*** Supplied material ***

/-! ### Machine/Budget -/

theorem State.addWaves_kept (s : State) (a1 : Nat) (a2 : Nat) (a3 : Nat) (a4 : Nat) (a5 : Nat) (a6 : Bool) (h : Kept q s) : Kept q (State.addWaves s a1 a2 a3 a4 a5 a6) := by
  unfold State.addWaves
  repeat' first | (with_reducible first | assumption | apply State.updCompany_kept) | split

theorem State.chargeBallast_kept (s : State) (a1 : Nat) (a2 : Nat) (a3 : Nat) (a4 : Nat) (h : Kept q s) : Kept q (State.chargeBallast s a1 a2 a3 a4) := by
  unfold State.chargeBallast
  repeat' (with_reducible first | assumption | apply State.updCompany_kept | apply State.countChip_kept)

theorem State.holdBallast_kept (s : State) (a1 : Nat) (a2 : Nat) (a3 : Nat) (h : Kept q s) : Kept q (State.holdBallast s a1 a2 a3) := by
  unfold State.holdBallast
  repeat' (with_reducible first | assumption | apply State.updCompany_kept | apply State.chargeBallast_kept)

theorem State.curtainEnergy_kept (s : State) (a1 : Nat) (a2 : Nat) (h : Kept q s) : Kept q (State.curtainEnergy s a1 a2) := by
  unfold State.curtainEnergy
  repeat' first
    | (with_reducible first | assumption | apply State.chargeBallast_kept | apply State.updCompany_kept | apply State.holdBallast_kept)
    | split
    | (extract_lets +onlyGivenNames x; clear_value x)

theorem State.startTaper_kept (s : State) (a1 : Nat) (a2 : Nat) (a3 : Bool) (h : Kept q s) : Kept q (State.startTaper s a1 a2 a3) := by
  unfold State.startTaper
  repeat' (with_reducible first | assumption | apply State.addWaves_kept | apply State.chargeBallast_kept | apply State.updCompany_kept)

theorem State.enterRunning_kept (s : State) (a1 : Nat) (a2 : Figures) (h : Kept q s) : Kept q (State.enterRunning s a1 a2) := by
  unfold State.enterRunning
  repeat' first | with_reducible assumption | (simp -zeta only [↓kept_mk]) | (with_reducible refine Kept.fields ?_)

theorem State.leaveRunning_kept (s : State) (a1 : Nat) (h : Kept q s) : Kept q (State.leaveRunning s a1) := by
  unfold State.leaveRunning
  repeat' first | with_reducible assumption | (simp -zeta only [↓kept_mk]) | (with_reducible refine Kept.fields ?_)

theorem State.promptOthers_kept (s : State) (a1 : Nat) (h : Kept q s) : Kept q (State.promptOthers s a1) := by
  unfold State.promptOthers
  repeat' first | with_reducible assumption | (simp -zeta only [↓kept_mk]) | (with_reducible refine Kept.fields ?_)

theorem State.postPower_kept (s : State) (a1 : Nat) (a2 : Nat) (a3 : Nat) (h : Kept q s) : Kept q (State.postPower s a1 a2 a3) := by
  unfold State.postPower
  repeat' (with_reducible first | assumption | apply State.postDevice_kept)

/-! ### Machine/Curtain -/

theorem State.endPair_kept (s : State) (a1 : Nat) (a2 : Bool) (h : Kept q s) : Kept q (State.endPair s a1 a2) := by
  unfold State.endPair
  repeat' first | (with_reducible first | assumption | apply State.updCompany_kept | apply State.message_kept) | split

theorem State.dropStreets_kept (s : State) (a1 : Nat) (h : Kept q s) : Kept q (State.dropStreets s a1) := by
  unfold State.dropStreets
  repeat' first
    | with_reducible assumption
    | (simp -zeta only [↓kept_mk])
    | (with_reducible refine Kept.fields ?_)
    | (extract_lets +onlyGivenNames x; clear_value x)

theorem State.haltCarriages_kept (s : State) (a1 : Nat) (h : Kept q s) : Kept q (State.haltCarriages s a1) := by
  unfold State.haltCarriages
  repeat' first | (with_reducible first | assumption | apply State.endCarriage_kept | apply foldl_kept) | intro _

theorem State.completeAll_kept (s : State) (a1 : Nat) (a2 : List Waiting) (a3 : Nat) (h : Kept q s) : Kept q (State.completeAll s a1 a2 a3) := by
  unfold State.completeAll
  repeat' first | (with_reducible first | assumption | apply State.completeWaiting_kept | apply foldl_kept) | intro _

theorem State.postPairStop_kept (s : State) (a1 : Nat) (a2 : Option (Nat × Nat)) (h : Kept q s) : Kept q (State.postPairStop s a1 a2) := by
  unfold State.postPairStop
  repeat' first | (with_reducible first | assumption | apply State.postDeviceFor_kept) | split

theorem State.finishStop_kept (s : State) (a1 : Nat) (a2 : Bool) (h : Kept q s) : Kept q (State.finishStop s a1 a2) := by
  unfold State.finishStop
  repeat' first
    | (with_reducible first | assumption | apply State.curtainEnergy_kept | apply State.updCores_kept | apply State.updCompany_kept | apply State.dropStreets_kept | apply State.haltCarriages_kept | apply State.abortCompanyJobs_kept | apply State.completeWaiting_kept | apply State.startTaper_kept | apply State.completeAll_kept | apply State.endPair_kept | apply State.postPairStop_kept | apply State.postCompany_kept)
    | split
    | (extract_lets +onlyGivenNames x; clear_value x)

*** End of Supplied material ***

Your objective. Reproduce each line of the material above precisely.

Response for this exercise.
/-! ### Machine/Budget -/

theorem State.addWaves_kept (s : State) (a1 : Nat) (a2 : Nat) (a3 : Nat) (a4 : Nat) (a5 : Nat) (a6 : Bool) (h : Kept q s) : Kept q (State.addWaves s a1 a2 a3 a4 a5 a6) := by
  unfold State.addWaves
  repeat' first | (with_reducible first | assumption | apply State.updCompany_kept) | split

theorem State.chargeBallast_kept (s : State) (a1 : Nat) (a2 : Nat) (a3 : Nat) (a4 : Nat) (h : Kept q s) : Kept q (State.chargeBallast s a1 a2 a3 a4) := by
  unfold State.chargeBallast
  repeat' (with_reducible first | assumption | apply State.updCompany_kept | apply State.countChip_kept)

theorem State.holdBallast_kept (s : State) (a1 : Nat) (a2 : Nat) (a3 : Nat) (h : Kept q s) : Kept q (State.holdBallast s a1 a2 a3) := by
  unfold State.holdBallast
  repeat' (with_reducible first | assumption | apply State.updCompany_kept | apply State.chargeBallast_kept)

theorem State.curtainEnergy_kept (s : State) (a1 : Nat) (a2 : Nat) (h : Kept q s) : Kept q (State.curtainEnergy s a1 a2) := by
  unfold State.curtainEnergy
  repeat' first
    | (with_reducible first | assumption | apply State.chargeBallast_kept | apply State.updCompany_kept | apply State.holdBallast_kept)
    | split
    | (extract_lets +onlyGivenNames x; clear_value x)

theorem State.startTaper_kept (s : State) (a1 : Nat) (a2 : Nat) (a3 : Bool) (h : Kept q s) : Kept q (State.startTaper s a1 a2 a3) := by
  unfold State.startTaper
  repeat' (with_reducible first | assumption | apply State.addWaves_kept | apply State.chargeBallast_kept | apply State.updCompany_kept)

theorem State.enterRunning_kept (s : State) (a1 : Nat) (a2 : Figures) (h : Kept q s) : Kept q (State.enterRunning s a1 a2) := by
  unfold State.enterRunning
  repeat' first | with_reducible assumption | (simp -zeta only [↓kept_mk]) | (with_reducible refine Kept.fields ?_)

theorem State.leaveRunning_kept (s : State) (a1 : Nat) (h : Kept q s) : Kept q (State.leaveRunning s a1) := by
  unfold State.leaveRunning
  repeat' first | with_reducible assumption | (simp -zeta only [↓kept_mk]) | (with_reducible refine Kept.fields ?_)

theorem State.promptOthers_kept (s : State) (a1 : Nat) (h : Kept q s) : Kept q (State.promptOthers s a1) := by
  unfold State.promptOthers
  repeat' first | with_reducible assumption | (simp -zeta only [↓kept_mk]) | (with_reducible refine Kept.fields ?_)

theorem State.postPower_kept (s : State) (a1 : Nat) (a2 : Nat) (a3 : Nat) (h : Kept q s) : Kept q (State.postPower s a1 a2 a3) := by
  unfold State.postPower
  repeat' (with_reducible first | assumption | apply State.postDevice_kept)

/-! ### Machine/Curtain -/

theorem State.endPair_kept (s : State) (a1 : Nat) (a2 : Bool) (h : Kept q s) : Kept q (State.endPair s a1 a2) := by
  unfold State.endPair
  repeat' first | (with_reducible first | assumption | apply State.updCompany_kept | apply State.message_kept) | split

theorem State.dropStreets_kept (s : State) (a1 : Nat) (h : Kept q s) : Kept q (State.dropStreets s a1) := by
  unfold State.dropStreets
  repeat' first
    | with_reducible assumption
    | (simp -zeta only [↓kept_mk])
    | (with_reducible refine Kept.fields ?_)
    | (extract_lets +onlyGivenNames x; clear_value x)

theorem State.haltCarriages_kept (s : State) (a1 : Nat) (h : Kept q s) : Kept q (State.haltCarriages s a1) := by
  unfold State.haltCarriages
  repeat' first | (with_reducible first | assumption | apply State.endCarriage_kept | apply foldl_kept) | intro _

theorem State.completeAll_kept (s : State) (a1 : Nat) (a2 : List Waiting) (a3 : Nat) (h : Kept q s) : Kept q (State.completeAll s a1 a2 a3) := by
  unfold State.completeAll
  repeat' first | (with_reducible first | assumption | apply State.completeWaiting_kept | apply foldl_kept) | intro _

theorem State.postPairStop_kept (s : State) (a1 : Nat) (a2 : Option (Nat × Nat)) (h : Kept q s) : Kept q (State.postPairStop s a1 a2) := by
  unfold State.postPairStop
  repeat' first | (with_reducible first | assumption | apply State.postDeviceFor_kept) | split

theorem State.finishStop_kept (s : State) (a1 : Nat) (a2 : Bool) (h : Kept q s) : Kept q (State.finishStop s a1 a2) := by
  unfold State.finishStop
  repeat' first
    | (with_reducible first | assumption | apply State.curtainEnergy_kept | apply State.updCores_kept | apply State.updCompany_kept | apply State.dropStreets_kept | apply State.haltCarriages_kept | apply State.abortCompanyJobs_kept | apply State.completeWaiting_kept | apply State.startTaper_kept | apply State.completeAll_kept | apply State.endPair_kept | apply State.postPairStop_kept | apply State.postCompany_kept)
    | split
    | (extract_lets +onlyGivenNames x; clear_value x)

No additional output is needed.